2. A branch of history which looked at literature of
evidence about economic and political events going on
at the time at which the works were produced, and
that also looked at historical events to explain the
content of literary works.
Historical criticism insisted that to understand a
literary piece, we need to understand the author’s
biography and social background, ideas circulating at
the time, and the cultural milieu
3. New Historicism
Is a theory in literary criticism that suggests literature
must be studied and interpreted within the context of
both the history of the author and the history of the
critic.
Critics using this approach look at the work and
consider other writing that may have inspired it or
inspired by it , as well as the life of the author and how
it relates to the text.
4. Old Historicism
Insisted that a literary work be read with a sense of
time and place of its creation.
This is necessary, insist historical critics, because
every literary work is a product of its time and its
world. Understanding the social background and the
intellectual currents of that time and that world
illuminate literary works for later generation of
readers.
5. LONDON
I wandered through each chartered street,
Near where the chartered Thames does flow,
A mark in every face I meet,
Marks of weakness, marks of woe.
In every cry of every man,
In every infant's cry of fear,
In every voice, in every ban,
The mind-forged manacles I hear:
How the chimney-sweeper's cry
Every blackening church appals,
And the hapless soldier's sigh
Runs in blood down palace-walls.
But most, through midnight streets I hear
How the youthful harlot's curse
Blasts the new-born infant's tear,
And blights with plagues the marriage-hearse
6. In the first quatrain, the author is talking about how he
is walking through every transitory street. The adjective
“chartered” seems to suggest the idea of the importance of
money to live everyday in this ephemeral world, where
everything is focused around money, richness and its value
to reach anything. But, in despite of the role of money has
in the world and happiness because of its value, many
people are dominated by sorrow and sadness. The verses “In
every cry of every man” and “in every infant’s cry of fear” are
examples of this fact. People are not happy. They are living
in fear all the time, inside the dark of a society influenced
by materialism. Human beings are loosing the real sense of
life.
7. The materialism of words is reflected in the second
quatrain with “the mind-forged manacles”, which
represents people’s obsession for money and the
dependence to the important institutions.

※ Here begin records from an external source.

-- ==== Sys2Proof/Machine/Pages.lean ====
section
/-! DEFINITION. Register pages (spec/04): ownership, QUIESCE, ENABLE, unit reset, the counting window's configuration, the
interrupt registers and ERR_SUMMARY. -/

namespace Sys2Proof.Machine

/-! ## Unit reset (R147) -/

/-- The queue manager's commands are lost with it: CEs stop them, loads end, nothing completes. -/
def dropCommands (p : Pkg) : Pkg :=
  let free (q : Pkg) (x : Nat × Ce) : Pkg :=
    match x.2.cmd with
    | some id => ceRelease (ceStop q x.1) x.1 (cmd q id)
    | none => q
  let p1 := p.ces.foldl free p
  let p2 := p.qm.cmds.foldl (fun q x => dropLoads q x.1) p1
  { p2 with
    qm := { QmSt.initial with nextId := p.qm.nextId }
    spills := []
    home := { p2.home with watches := [] }
    xl := { p2.xl with waits := [] }
    pwr := { p2.pwr with demands := [] } }

/-- The SEM_WAITs that watch at a slice watch no more, and register anew (R307). -/
def dropSliceWatches (p : Pkg) (sl : Nat) : Pkg :=
  let p1 := (watchesAt p sl).foldl (fun q w => setCmd q w.id { cmd q w.id with watching := false }) p
  { p1 with home := { p1.home with watches := SMap.set p1.home.watches sl [] } }

/-- A memory controller's requests and access counts are lost. -/
def dropController (p : Pkg) (ctl : Nat) : Pkg :=
  { p with memc := { p.memc with
      pcs := SMap.drop p.memc.pcs (fun k => k / 64 == ctl)
      acc := if ctl < 8 then SMap.drop p.memc.acc (fun k => k == ctl) else p.memc.acc } }

/-- The four harts of a cluster are HELD, their lines given up, their pending interrupts gone. -/
def dropHarts (p : Pkg) (cluster : Nat) : Pkg :=
  let mine (h : Nat) : Bool := h / 4 == cluster
  let lines (h : Nat) : List Nat := (p.home.dir.filter (fun x => x.2.owner == some h || x.2.sharers.contains h)).map (·.1)
  let p1 := (List.range 4).foldl (fun q j => (lines (4 * cluster + j)).foldl (fun r l => giveUp r (4 * cluster + j) l) q) p
  { p1 with
    harts := SMap.drop p1.harts mine
    int := { p1.int with eip := SMap.drop p1.int.eip (fun k => mine (k / 32768)) }
    aplic := if cluster = 0 then [] else p1.aplic }

/-- A port's link is gone; CABLE, which reads the pin, stays. -/
def resetPort (p : Pkg) (i : Nat) (wasIn : Bool) : Pkg :=
  let p1 := setBit (setPort p i PortSt.empty) (key pgRt 0x130) i false
  if wasIn then
    let p2 := setBit p1 (plStatus i) 27 true
    if p.seq.lasers then setPlState p2 i stTraining else p2
  else p1

/-- The bridges of a page: meridian n, 4 + s the graticule of sheet s, 8 + s the link-die bridge toward sheet s. -/
def bridgesOf (pg : Nat) : List Nat :=
  match pageInfo pg with
  | some pi => if pi.cls = 0x06 then [pi.inst] else if pi.cls = 0x07 then [4 + pi.die] else [8, 9, 10, 11]
  | none => []

def dropBridges (p : Pkg) (pg : Nat) : Pkg :=
  let mine (k : Nat) : Bool := (bridgesOf pg).contains (k / 2)
  { p with fault := { p.fault with
      bridgeSpare := SMap.drop p.fault.bridgeSpare mine, bridgeDown := SMap.drop p.fault.bridgeDown mine } }

/-- What a block other than a CE loses beside its registers and queues; `old` is the package before the reset. -/
def unitWork (old p : Pkg) (pi : PageInfo) : Pkg :=
  match pi.cls with
  | 0x02 => if pi.inst = 0 then
      { p with fault := { p.fault with replica := SMap.drop p.fault.replica (fun k => k / 64 == pi.die) } } else p
  | 0x03 => let sl := 64 * pi.die + pi.inst; dropSliceWatches (clearPins p sl) sl
  | 0x04 => dropController p (2 * pi.die + pi.inst)
  | 0x05 => dropController p (8 + pi.inst)
  | 0x06 => dropBridges p pi.first
  | 0x07 => dropBridges p pi.first
  | 0x08 =>
    let h := p.hl
    { p with
      hl := { HlSt.initial with cfg := h.cfg, rpCfg := h.rpCfg, spdm := h.spdm, sessions := h.sessions, streams := h.streams }
      memc := { p.memc with acc := SMap.drop p.memc.acc (fun k => k == 8) }
      home := { p.home with devCache := [] } }
  | 0x09 => resetPort p pi.inst (cable old pi.inst)
  | 0x0A =>
    let r := { p.rt with bearing := [], landed := [], mailbox := [], colSeen := [], performed := [], inject := [], arrived := [] }
    let fall (q : Pkg) (i : Nat) : Pkg := if plState q i = stAdmitted then setPlState q i stTrained else q
    (List.range 6).foldl fall (dropBridges { p with rt := r } pi.first)
  | 0x0B => setBit { p with boot := { p.boot with staged := none } } updStatus 29 (p.boot.activeSlot == 1)
  | 0x0C =>
    setFld { p with pwr := { p.pwr with contours := [], gateSet := 0 } } (key pgPwr 0x2C0) 31 16
      (fld old (key pgPwr 0x2C0) 31 16)
  | 0x0D => dropCommands p
  | 0x0E => { p with xl := XlSt.initial }
  | 0x0F => dropHarts p pi.inst
  | 0x10 =>
    { p with pace := { p.pace with
        ctlActive := 2, masterNode := noNode, goodExch := 0, latches := [], latchAt := [] } }
  | 0x11 => { p with fuse := { p.fuse with requests := [], serving := false } }
  | 0x12 => { p with traces := p.traces.filter (fun x => pgTr x.1 != pi.first) }
  | _ => p

/-- Classes with a survey of their own, beside the CE (Table 19-4). -/
def hasSurvey (cls : Nat) : Bool := [0x02, 0x03, 0x0D, 0x0E, 0x0F, 0x12].contains cls

/-- RESET_UNIT of a CE: it is lost with cause 2 (R627); a retired one stays retired, one in its survey or a waiting spare
only starts anew. -/
def resetCe (p : Pkg) (n : Nat) : Pkg :=
  let pg := pgCe n
  let anew (q : Pkg) : Pkg := resetBlock (setCe q n Ce.empty) pg 0
  let spare := cePos n == SMap.get p.fuse.sparePos (ceQd n) 24 && bit p (key (pgQd (ceQd n)) 0x104) 7
  if retired p pg && !surveying p pg then setBit (anew p) (key pg 8) 3 true
  else if retired p pg then isolateCe p n
  else if surveying p pg || spare then startSurvey (anew p) pg
  else ceLose p n 2

/-- READY after a unit reset is the reset's own: neither safe hold nor ENABLE gives it back. -/
def forgetReady (p : Pkg) (first : Nat) : Pkg :=
  { p with
    pwr := { p.pwr with heldReady := p.pwr.heldReady.filter (· != first) }
    disabled := SMap.set p.disabled first false }

/-- R147: the block's fields at their reset values, its work lost, its survey run; without a survey READY rises at once, but
on an HBM controller, whose training must end first. -/
def resetUnit (p : Pkg) (first : Nat) : Pkg :=
  match pageInfo first with
  | none => p
  | some pi =>
    if pi.cls = 0x01 then resetCe (forgetReady p first) (256 * pi.die + pi.inst)
    else
      let q := unitWork p (resetBlock (forgetReady p first) first 0) pi
      if hasSurvey pi.cls then startSurvey q first
      else if pi.cls = 0x04 then q
      else if pi.cls = 0x05 then
        if q.memc.ddrPhase = 1 ∧ (q.memc.ddrHalf = 0 ∨ pi.inst / 4 + 1 = q.memc.ddrHalf) then becomeReady q first else q
      else becomeReady q first

/-! ## PAGE_CONTROL (R144 to R146, R150, R151) -/

/-- R146: ENABLE 0 drains the block; ENABLE 1 brings READY back where ENABLE 0 took it away. -/
def putEnable (p : Pkg) (first : Nat) (was : Bool) : Pkg :=
  if was && !enabled p first then drained p first
  else if !was && enabled p first && SMap.get p.disabled first false then
    let q := { p with disabled := SMap.set p.disabled first false }
    if retired q first || inFault q first || surveying q first then q else becomeReady q first
  else p

/-- The bits of PAGE_CONTROL beside ownership, on a block's first page (R128): ENABLE and QUIESCE, then RESET_UNIT. -/
def applyControl (p : Pkg) (pg : Nat) (v : W64) : Pkg :=
  if firstPage pg = pg then
    let was := enabled p pg
    let p1 := putEnable (setFld p (key pg 0xC) 1 0 (bitsOf v 1 0)) pg was
    if bitOf v 2 then resetUnit p1 pg else p1
  else p

/-- R151: RELEASE or HANDOVER, by the owner after the write's other bits, or by the surveyor without them. -/
def giveUpPage (p : Pkg) (rq : Requester) (pg : Nat) (v : W64) : Pkg :=
  let h := bitsOf v 11 8
  if rq.code ≠ 1 ∧ (rq.code = 0 ∨ rq.code ≠ owner p pg) then logForeign p rq pg 0xC
  else if (bitOf v 4 = true ∧ h ≠ 0) ∨ 4 ≤ h ∨ (h = 3 ∧ p.standalone = true) then p
  else setOwner (if rq.code = owner p pg then applyControl p pg v else p) pg h

/-- A write of PAGE_CONTROL, served whole. The surveyor's CLAIM makes it the owner "whatever OWNER was", so that its write's
other bits are discarded on a page of its own too; another owner's CLAIM bit has no effect (R150). -/
def putPageControl (rq : Requester) (pg : Nat) (v : W64) (p : Pkg) : Pkg :=
  if !present p pg then p
  else if bitOf v 3 = true ∧ (rq.code = 1 ∨ rq.code ≠ owner p pg) then
    if rq.code = 1 ∨ (owner p pg = 0 ∧ (rq.code = 2 ∨ rq.code = 3)) then setOwner p pg rq.code
    else logForeign p rq pg 0xC
  else if bitOf v 4 = true ∨ bitsOf v 11 8 ≠ 0 then giveUpPage p rq pg v
  else if rq.code = 0 ∨ rq.code ≠ owner p pg then logForeign p rq pg 0xC
  else applyControl p pg v

def execClaim (rq : Requester) (page : Nat) (value : W32) (s : State) : Out :=
  .next (s.onPkg (putPageControl rq page (value.setWidth 64)))

def execRelease (rq : Requester) (page : Nat) (value : W32) (s : State) : Out :=
  .next (s.onPkg (putPageControl rq page (value.setWidth 64)))

def execHandover (rq : Requester) (page : Nat) (value : W32) (s : State) : Out :=
  .next (s.onPkg (putPageControl rq page (value.setWidth 64)))

def execResetUnit (rq : Requester) (page : Nat) (value : W32) (s : State) : Out :=
  .next (s.onPkg (putPageControl rq page (value.setWidth 64)))

def execQuiesce (rq : Requester) (page : Nat) (value : W32) (s : State) : Out :=
  .next (s.onPkg (putPageControl rq page (value.setWidth 64)))

def execEnable (rq : Requester) (page : Nat) (value : W32) (s : State) : Out :=
  .next (s.onPkg (putPageControl rq page (value.setWidth 64)))

/-- Whether a block has no work left: a CE holds no command, a controller no request. -/
def idle (p : Pkg) (pg : Nat) : Bool :=
  match pageInfo pg with
  | some pi =>
    if pi.cls = 0x01 then (ce p (256 * pi.die + pi.inst)).cmd.isNone
    else if pi.cls = 0x04 then !memBusy p (2 * pi.die + pi.inst)
    else if pi.cls = 0x05 then !memBusy p (8 + pi.inst)
    else !blockWork p pg
  | none => true

/-- R144, R146: a quiesced or disabled block has finished its work: BUSY falls, and READY where ENABLE is 0. -/
def doBlockDrained (pg : Nat) (p : Pkg) : Pkg :=
  if present p pg && firstPage pg == pg && (quiesced p pg || !enabled p pg) && idle p pg then
    drained (if busyBit p pg then setBusy p pg false else p) pg
  else p

def execBlockDrained (pg : Nat) (s : State) : Out := .next (s.onPkg (doBlockDrained pg))

/-! ## EVENT_WINDOW_COUNT (R158, R625) -/

/-- Whether R158 accepts a value: THRESHOLD not 0, UNIT not 3, 1 s to 604,800 s. -/
def windowOk (v : W64) : Bool :=
  let u := bitsOf v 15 14
  let secs := bitsOf v 13 0 * (if u = 0 then 1 else if u = 1 then 60 else 3600)
  bitsOf v 23 16 != 0 && u != 3 && decide (1 ≤ secs) && decide (secs ≤ 604800)

/-- An accepted write starts a new window. -/
def putEventWindow (pg : Nat) (v : W64) (p : Pkg) : Pkg :=
  if windowOk v then newWindow (setFld p (key pg 0x2C) 23 0 (bitsOf v 23 0)) pg else p

def execEventWindowWrite (rq : Requester) (page : Nat) (value : W32) (s : State) : Out :=
  .next (s.onPkg (fun p => ifWrites p rq page 0x2C (fun q =>
    if firstPage page = page then putEventWindow page (value.setWidth 64) q else q)))

/-! ## Interrupt registers and ERR_SUMMARY -/

/-- Whether a page has interrupt registers of its own: a first page, or surveyor pages 1 to 3 (R128, R740). -/
def hasInt (pg : Nat) : Bool := firstPage pg == pg || classOf pg == 0x0B

/-- The bits of a page's INT_PENDING and INT_ENABLE; the others are reserved (R138, R739). -/
def intBits (pg : Nat) : W64 :=
  match pageInfo pg with
  | some pi => BitVec.ofNat 64 (intMask pi.cls pi.index)
  | none => 0

/-- INT_PENDING: a 1 clears the bit. -/
def putIntPending (pg : Nat) (v : W64) (p : Pkg) : Pkg :=
  setInt p pg (reg p (key pg 0x20) &&& ~~~(v &&& intBits pg)) (reg p (key pg 0x24))

def putIntEnable (pg : Nat) (v : W64) (p : Pkg) : Pkg := setInt p pg (reg p (key pg 0x20)) (v &&& intBits pg)

/-- R157: whether a routing word is accepted. -/
def routeOk (p : Pkg) (v : W64) : Bool :=
  match bitsOf v 31 30 with
  | 3 => !p.standalone
  | 2 => decide (bitsOf v 26 16 ≤ 47) && bitsOf v 10 0 != 0
  | _ => true

/-- INT_ROUTE, and QM_RING_CQ_ROUTE, which is laid out as it is. -/
def putRoute (k : Nat) (v : W64) (p : Pkg) : Pkg :=
  if routeOk p v then setReg p k (v &&& BitVec.ofNat 64 (msk 31 30 + msk 26 16 + msk 10 0)) else p

/-- ERR_SUMMARY: severities clear on 1; OVERFLOW takes LOST with it, and FOREIGN its count (Table 4-7). -/
def putErrSummary (pg : Nat) (v : W64) (p : Pkg) : Pkg :=
  let k := key pg 0x10
  let old := reg p k
  let v1 := old &&& ~~~(v &&& BitVec.ofNat 64 (msk 31 31 + msk 8 8 + msk 3 0))
  let v2 := if bitOf v 31 then withBits v1 30 24 0 else v1
  setReg p k (if bitOf v 8 then withBits v2 23 16 0 else v2)

end Sys2Proof.Machine
end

In the third quatrain, the author is comparing two
different representations: a chimney-sweeper and a
soldier. Both of them are archetypal that represent the
most important institutions of that time: Monarchy and
the Church, which are the reason of the suffering of
human beings. This one has a clear connotation of
power and manipulation in society.
8. The fourth quatrain represents the author talking
again about what he hears metaphorically while he is
walking through the street. “The youthful harlot’s
curse” makes reference to the disease of syphilis, very
frequent in that time, in the 18th century, which is the
principal cause of death. The term “harlot” has negative
connotations, as “curse”. It is interpreted as something
which destroys life and society. Syphilis destroys
life, whereas harlots destroy families, and family is the
most important part in society, in this case, in English
society. “The marriage-hearse” could be understood as
a “vehicle in which love and desire combine with death
and destruction” (Elite Skills classics, 2004).